Oil in Devonian reservoirs in large and giant fields of the Volga-Ural Province typically have API gravities ranging from 31 degrees to 41 degrees and sulfur contents of 0.5-2.0%.3 Oils in Carboniferous reservoirs usually are heavier (26.5 degrees in Arlan field), more sulfurous (up to 3%), and have higher viscosities. Regionally, oils become heavier northward and westward.

In the westernmost part of the Volga-Ural Province is the Melekes tar belt that contains huge resources of extra-heavy oil and tar in Permian carbonates and sandstones. More complete information on the geology and hydrocarbon productivity of the Volga-Ural Province published in English may be found in Peterson and Clarke4 and Ulmishek.2

Reserve growth background

No published studies on the reserve growth in Russian oil and gas fields are available.

In the US, Arrington5 was the first to recognize the significance of reserve growth. He developed a methodology for estimation of reserve growth in those fields for which reserve data for the early years after discovery are missing.

Marsh6 calculated cumulative growth factors for US oil and gas fields for a period of about 48 years after discovery and found that there were two separate reserve-growth cycles. The growth curve showed a rapid rise in the early years after discovery, flattened after 20 years and then began to show another rise for a few years before final leveling off.

Megill7 evaluated the reserve growth for US fields with reserves greater than 1 million bbl using Arrington's method. He evaluated the growth factors for the fields discovered after 1950 and found the annual growth to be higher and more erratic during the first 4-10 years than in the later years when the growth declined gradually.

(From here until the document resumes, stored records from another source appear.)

/-- SDE_RLOG_START (R385): bytes 4n to 4n + 3 of the start value, before the first datum only. -/
def rlogStart (n : Nat) (value : Word32) (s : State) : State :=
  if s.boot.firstDatumDone then securityCode uSde 0x6A s
  else if 12 ≤ n then s
  else { s with rlog := { s.rlog with startSet := true
                                      start := s.rlog.start.take (4 * n) ++ leBytes 4 value.toNat ++ s.rlog.start.drop (4 * n + 4) } }

/-- SDE_RLOG_START. -/
def execRlogStart (priv : Bool) (n : Nat) (value : Word32) (s : State) : Host.Outcome State Fault Refusal :=
  .next (privGate uSde priv (rlogStart n value) s)

/-- SDE_STEP_LO (R43, R389): the step number formed with SDE_STEP_HI is checked and applied. -/
def stepLo (value : Word32) (s : State) : State :=
  let n := s.field 0x214 23 0 * 2 ^ 32 + value.toNat
  if s.boot.firstDatumDone then record uSde 0x1B s
  else if 2 ^ 56 - 2 ^ 48 < n then record uSde 0x16 s
  else { s with stepNum := n }

/-- SDE_STEP_LO. -/
def execStepLo (value : Word32) (s : State) : Host.Outcome State Fault Refusal := .next (stepLo value s)

/-! ### The step record and the verdict's writing -/

/-- A count in 32 bits, saturating. -/
def sat32 (n : Nat) : Nat := min (2 ^ 32 - 1) n

/-- The 128-byte step record (R376). -/
def stepRecord (r : Run) (v : VerdictRec) (refresh : Nat) (s : State) : Bytes :=
  let flags := b2n r.strict + b2n r.platActivated * 2 + b2n r.listSwitched * 4 + b2n r.listDiscarded * 8 +
    b2n r.proposalWritten * 16 + b2n (decide (r.changes ≠ 0) || r.late) * 32 + b2n r.late * 64 + r.classLive * 256
  let clock := r.aclkAt * 2 ^ 28 + r.sclkAt * 2 ^ 24 + r.aclkLow * 2 ^ 20 + r.sclkLow * 2 ^ 16 + min 65535 r.changes
  leBytes 8 s.stepNum ++ leBytes 8 r.start ++ leBytes 8 s.tb ++ leBytes 4 v.word ++ leBytes 4 flags ++ leBytes 4 clock ++
    leBytes 4 (sat32 r.throttled) ++ leBytes 4 refresh ++ leBytes 4 (sat32 r.retry) ++ leBytes 4 (sat32 r.replays) ++
    leBytes 4 (sat32 r.skipped) ++ leBytes 4 (sat32 r.spilled) ++ leBytes 4 (sat32 r.readmitted) ++ leBytes 1 (min 255 r.clamps) ++
    leBytes 7 0 ++ s.rlog.chain.getD (List.replicate 48 0) ++ leBytes 8 0

/-- The record goes to entry NEXT mod 2^n of the ring, and NEXT rises (R376, R389). -/
def writeRecord (r : Run) (v : VerdictRec) (s0 : State) : State :=
  let f := s0.fresh
  let s := f.2
  let base := s.step_ 0x244 31 0 * 2 ^ 32 + s.step_ 0x240 31 7 * 128
  let next := s.field 0x24C 31 0
  (memWrite (base + 128 * (next % 2 ^ s.step_ 0x248 4 0)) (stepRecord r v (Config.refreshTicks f.1).toNat s) s).setField 0x24C 31 0 (next + 1)

/-- The step's stations are cleared: whatever the halves still hold is freed, and requests for buffers of the step end. -/
def clearStep (s : State) : State :=
  let bufs := s.halves.flatMap Half.bufs ++ (s.halves.filterMap (·.loans)).flatMap (·.bufs) ++ s.collects.flatMap (·.bufs) ++
    s.collectHeld.map (·.buf)
  { cancelRequests (fun k => !keptRequest s k) (freeAll bufs s) with
    halves := [], homes := [], feeds := [], handed := [], collects := [], collectHeld := [], run := none }

/-- VERDICT (R269, R376, R385): on an abort that this chip learns from the round its own stations stop (R271); the entry is
folded, the record and REG_VERDICT are written, and the notice is sent. -/
def verdict (code : Nat) (errs : Errs) (s0 : State) : State :=
  let s := takeErrors errs s0
  match s.run with
  | none => s
  | some r0 =>
    if !r0.contributed then s
    else
      let cls := min 2 (code / 256)
      let ac := if cls = 2 then 0xFF - code % 256 else 0
      let s1 := if cls = 2 then endColls ac (abortStep ac false s) else s
      let r := (s1.run).getD r0
      let v : VerdictRec := ⟨cls, r.localCode, ac, s1.stepNum⟩
      let s2 := checkpointsAfter (foldEntry r cls s1)
      let s3 := { writeRecord r v s2 with verdict := v }
      let s4 := traceEvent 5 0x01 v.word (notice 0x01 0 0x080 v.word s3)
      clearStep s4

/-- VERDICT. -/
def execVerdict (code : Nat) (s : State) (errs : Errs := []) : Host.Outcome State Fault Refusal := .next (verdict code errs s)

end Sys2Proof.Machine
end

Attanasi and Root8 developed a reserve growth model for oil and gas fields in the Lower 48 states discovered during 1900-91, based on their grouping of fields into two categories-common and outlier fields (outlier fields exhibit unusually high growth).

Later, Attanasi, et al.,1 reported the model-predicted field growth from the 1995 National Assessment of US Oil and Gas Resources and compared it with the observed field growth from 1992 through 1996.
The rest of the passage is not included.